WHAT TO PRODUCE: Transcribe the lines from the start of the data below through the line with "fun _ _ => by rw [h]", word for word and nothing more.

• • • • • • •

-- ==== Sys2Proof/Laws/Others.lean ====
section
/-! SUPPORT. Registers of pages that a step does not touch. -/

-- One declaration after another: the package is also checked as one text, where too many threads would start at once.
set_option Elab.async false

namespace Sys2Proof.Machine

theorem State.OnPages.refl (s : State) (ps : List Nat) : s.OnPages s ps := fun _ _ => rfl
theorem State.OnPages.of_regs {s t : State} {ps : List Nat} (h : t.regs = s.regs) : s.OnPages t ps := fun _ _ => by rw [h]
theorem State.OnPages.trans {s t u : State} {ps : List Nat} (h : s.OnPages t ps) (g : t.OnPages u ps) : s.OnPages u ps :=
  fun k hk => (g k hk).trans (h k hk)
theorem State.OnPages.mono {s t : State} {ps qs : List Nat} (h : s.OnPages t ps) (hs : ∀ p ∈ ps, p ∈ qs) : s.OnPages t qs :=
  fun k hk => h k fun hm => hk (hs _ hm)
/-- A change of what is not a register. -/
theorem State.OnPages.keep {s t u : State} {ps : List Nat} (h : s.OnPages t ps) (e : u.regs = t.regs) : s.OnPages u ps :=
  h.trans (.of_regs e)
theorem State.OnPages.setI {s t : State} {ps : List Nat} (h : s.OnPages t ps) {f : Fld} {pg i : Nat} (v : Nat) (hp : pg ∈ ps)
    (hf : f.off + i * f.stride < 4096) (hl : f.lo < 32) : s.OnPages (t.setI f pg i v) ps :=
  h.trans fun k hk => tfind_tputD_ne _ _ _ (by rintro rfl; rw [Fld.key_page hf hl] at hk; exact hk hp)
theorem State.OnPages.set {s t : State} {ps : List Nat} (h : s.OnPages t ps) {f : Fld} {pg : Nat} (v : Nat) (hp : pg ∈ ps)
    (hf : f.off + 0 * f.stride < 4096) (hl : f.lo < 32) : s.OnPages (t.set f pg v) ps := h.setI v hp hf hl
theorem State.OnPages.raiseX {s t : State} {ps : List Nat} (h : s.OnPages t ps) (e : Ev) {pg : Nat} (arg sub sev : Nat) (fo : Bool)
    (hp : pg ∈ ps) (hn : pg ≠ pgLedger) (hg : pgLedger ∈ ps) : s.OnPages (t.raiseX e pg arg sub sev fo) ps :=
  h.trans fun k hk => (t.onlyEvents_raiseX e arg sub sev fo hn).2.1 k (by simp)
    (by rintro rfl; rw [Fld.key_page (by decide) (by decide)] at hk; exact hk hp) (fun hl => hk (hl ▸ hg))
theorem State.OnPages.raise {s t : State} {ps : List Nat} (h : s.OnPages t ps) (e : Ev) {pg : Nat} (arg : Nat)
    (hp : pg ∈ ps) (hn : pg ≠ pgLedger) (hg : pgLedger ∈ ps) : s.OnPages (t.raise e pg arg) ps := h.raiseX e arg 0 e.sev false hp hn hg
theorem State.OnPages.getI {s t : State} {ps : List Nat} (h : s.OnPages t ps) {g : Fld} {pg i : Nat} (hp : pg ∉ ps)
    (hf : g.off + i * g.stride < 4096) (hl : g.lo < 32) : t.getI g pg i = s.getI g pg i := by
  unfold State.getI tget; rw [h _ (by rw [Fld.key_page hf hl]; exact hp)]
theorem State.OnPages.get {s t : State} {ps : List Nat} (h : s.OnPages t ps) {g : Fld} {pg : Nat} (hp : pg ∉ ps)
    (hf : g.off + 0 * g.stride < 4096) (hl : g.lo < 32) : t.get g pg = s.get g pg := h.getI hp hf hl
/-- A field of a listed page, where it differs from all that are stored. -/
theorem State.OnPages.forAll {α : Type} {s t : State} {ps : List Nat} (l : List α) (f : α → State → State) (h : s.OnPages t ps)
    (hf : ∀ a ∈ l, ∀ u, s.OnPages u ps → s.OnPages (f a u) ps) : s.OnPages (forAll l t f) ps :=
  forAll_over l t f (fun u => s.OnPages u ps) h hf

/-- The event's bit is set, for an occurrence of any die or severity (R89). -/
theorem State.raiseX_bit (s : State) (e : Ev) {pg : Nat} (arg sub sev : Nat) (fo : Bool) (hp : pg ≠ pgLedger) (hb : e.bit < 32) :
    bitAt ((s.raiseX e pg arg sub sev fo).get F.Hdr.EVENT_STATUS pg) e.bit = true := by
  have h : (s.raiseX e pg arg sub sev fo).get F.Hdr.EVENT_STATUS pg = low 32 (setBit (s.get F.Hdr.EVENT_STATUS pg) e.bit) := by
    unfold State.raiseX
    dsimp only [State.set, State.get]
    split
    · exact State.getI_setI_self _ _ _ _ _
    · rw [show ∀ (t : State) w, State.getI { t with stamps := w } F.Hdr.EVENT_STATUS pg 0 = t.getI F.Hdr.EVENT_STATUS pg 0 from
          fun _ _ => rfl,
        State.ledgerPut_getI _ _ _ (by decide) (by decide) hp,
        State.getI_setI_page _ _ (by decide) (by decide) (by decide) (by decide) hp, State.getI_setI_self]
      rfl
  rw [h, bitAt_low hb]; exact bitAt_setBit_self _ _

/-! ### Fencing and Safe-Hold causes -/

/-- Sending on the pair changes the record of what was sent only. -/
theorem pairSend_pair (type : Nat) (body : List Byte) (s : State) : ∃ p, pairSend type body s = { s with pair := p } := by
  unfold pairSend; split
  · exact ⟨_, rfl⟩
  · exact ⟨s.pair, rfl⟩
theorem pairSend_upd (type : Nat) (body : List Byte) (s : State) (f : PairX → PairX) :
    ∃ p, pairSend type body (s.updPair f) = { s with pair := p } := by
  obtain ⟨p, hp⟩ := pairSend_pair type body (s.updPair f)
  exact ⟨p, hp⟩
theorem sendHeartbeat_pair (s : State) : ∃ p, sendHeartbeat s = { s with pair := p } := by
  unfold sendHeartbeat; split
  · exact ⟨s.pair, rfl⟩
  · exact pairSend_upd _ _ _ _
/-- Fencing changes the pair page and records its event. -/
theorem fence_pages (c : Nat) (s : State) : s.OnPages (fence c s) [pgPair, pgLedger] := by
  unfold fence
  split
  · refine State.OnPages.raise ?_ _ _ (by decide) (by decide) (by decide)
    refine State.OnPages.keep (t := ((setRole 5 s).set F.Pair.FENCE_CAUSE pgPair c).set F.Pair.GUARDED pgPair 0) ?_ ?_
    · exact (((State.OnPages.refl _ _).set _ (by decide) (by decide) (by decide)).set _ (by decide) (by decide) (by decide)).set _ (by decide) (by decide) (by decide)
    · obtain ⟨p, hp⟩ := sendHeartbeat_pair ((((setRole 5 s).set F.Pair.FENCE_CAUSE pgPair c).set F.Pair.GUARDED pgPair 0).updPair (fun x => { x with expiry := none, claim := false }))
      rw [hp]; rfl
  · exact .refl _ _
theorem pairLinkDown_pages (s : State) : s.OnPages (pairLinkDown s) [pgPair, pgLedger] := by
  unfold pairLinkDown; split
  · exact fence_pages 5 s
  · exact .refl _ _
/-- A GO of this cycle is refused on the mode page and in the Ledger. -/
theorem refuseGo_pages (s : State) : s.OnPages (refuseGo s) [pgMode, pgLedger] := by
  unfold refuseGo
  split
  · split
    · exact (((State.OnPages.refl s _).keep (u := { s with mode := { s.mode with goAt := none } }) rfl).set _ (by decide)
        (by decide) (by decide)).raise _ _ (by decide) (by decide) (by decide)
    · exact .refl _ _
  · exact .refl _ _
theorem refuseGo_cause (s : State) :
    (refuseGo s).get F.Mode.SAFE_HOLD_CAUSE pgMode = s.get F.Mode.SAFE_HOLD_CAUSE pgMode := by
  unfold refuseGo
  split
  · split
    · refine (State.get_raise_off _ _ (by decide) (by decide) (by decide) (by decide)).trans ((State.get_set_off _ (by decide)).trans ?_)
      unfold State.get State.getI; rfl
    · rfl
  · rfl
theorem leaveDormant_regs (s : State) : (leaveDormant s).regs = s.regs := by
  unfold leaveDormant; split <;> rfl
/-- A Safe-Hold cause changes the mode page and the Ledger. -/
theorem setCause_pages (i : Nat) (s : State) : s.OnPages (setCause i s) [pgMode, pgLedger] := by
  have h0 : s.OnPages (s.set F.Mode.SAFE_HOLD_CAUSE pgMode (setBit (s.get F.Mode.SAFE_HOLD_CAUSE pgMode) i)) [pgMode, pgLedger] :=
    (State.OnPages.refl s _).set _ (by decide) (by decide) (by decide)
  have h1 : s.OnPages (refuseGo ((s.set F.Mode.SAFE_HOLD_CAUSE pgMode (setBit (s.get F.Mode.SAFE_HOLD_CAUSE pgMode) i)).stamp
      (setKey F.Mode.SAFE_HOLD_CAUSE pgMode i) s.now)) [pgMode, pgLedger] := by
    refine State.OnPages.trans (h0.keep ?_) (refuseGo_pages _)
    unfold State.stamp; rfl
  unfold setCause
  split
  · exact .refl _ _
  · dsimp only
    generalize refuseGo _ = t at h1 ⊢
    have h2 := h1.keep (leaveDormant_regs t)
    split
    · split
      · exact (h2.set _ (by decide) (by decide) (by decide)).set _ (by decide) (by decide) (by decide)
      · exact h1
    · split
      · exact h1
      · exact (h2.set _ (by decide) (by decide) (by decide)).set _ (by decide) (by decide) (by decide)
/-- A Safe-Hold cause latches outside Dormant. -/
theorem setCause_bit (i : Nat) (s : State) (h : s.modeNow ≠ 0) (hi : i < F.Mode.SAFE_HOLD_CAUSE.w) :
    bitAt ((setCause i s).get F.Mode.SAFE_HOLD_CAUSE pgMode) i = true := by
  have h1 : bitAt ((refuseGo ((s.set F.Mode.SAFE_HOLD_CAUSE pgMode (setBit (s.get F.Mode.SAFE_HOLD_CAUSE pgMode) i)).stamp
      (setKey F.Mode.SAFE_HOLD_CAUSE pgMode i) s.now)).get F.Mode.SAFE_HOLD_CAUSE pgMode) i = true := by
    rw [refuseGo_cause]
    show bitAt ((s.set F.Mode.SAFE_HOLD_CAUSE pgMode (setBit (s.get F.Mode.SAFE_HOLD_CAUSE pgMode) i)).get F.Mode.SAFE_HOLD_CAUSE
      pgMode) i = true
    rw [State.get_set_self, bitAt_low hi]; exact bitAt_setBit_self _ _
  unfold setCause
  rw [if_neg h]
  dsimp only
  generalize refuseGo _ = t at h1 ⊢
  have h2 : (leaveDormant t).get F.Mode.SAFE_HOLD_CAUSE pgMode = t.get F.Mode.SAFE_HOLD_CAUSE pgMode := by
    unfold State.get State.getI; rw [leaveDormant_regs]
  split
  · split
    · rw [State.get_set_off _ (by decide), State.get_set_off _ (by decide), h2]; exact h1
    · exact h1
  · split
    · exact h1
    · unfold startTransition
      rw [State.get_set_off _ (by decide), State.get_set_off _ (by decide), h2]; exact h1

end Sys2Proof.Machine
end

• • • • • • •

RESULT BELOW:
-- ==== Sys2Proof/Laws/Others.lean ====
section
/-! SUPPORT. Registers of pages that a step does not touch. -/

-- One declaration after another: the package is also checked as one text, where too many threads would start at once.
set_option Elab.async false

namespace Sys2Proof.Machine

theorem State.OnPages.refl (s : State) (ps : List Nat) : s.OnPages s ps := fun _ _ => rfl
theorem State.OnPages.of_regs {s t : State} {ps : List Nat} (h : t.regs = s.regs) : s.OnPages t ps := fun _ _ => by rw [h]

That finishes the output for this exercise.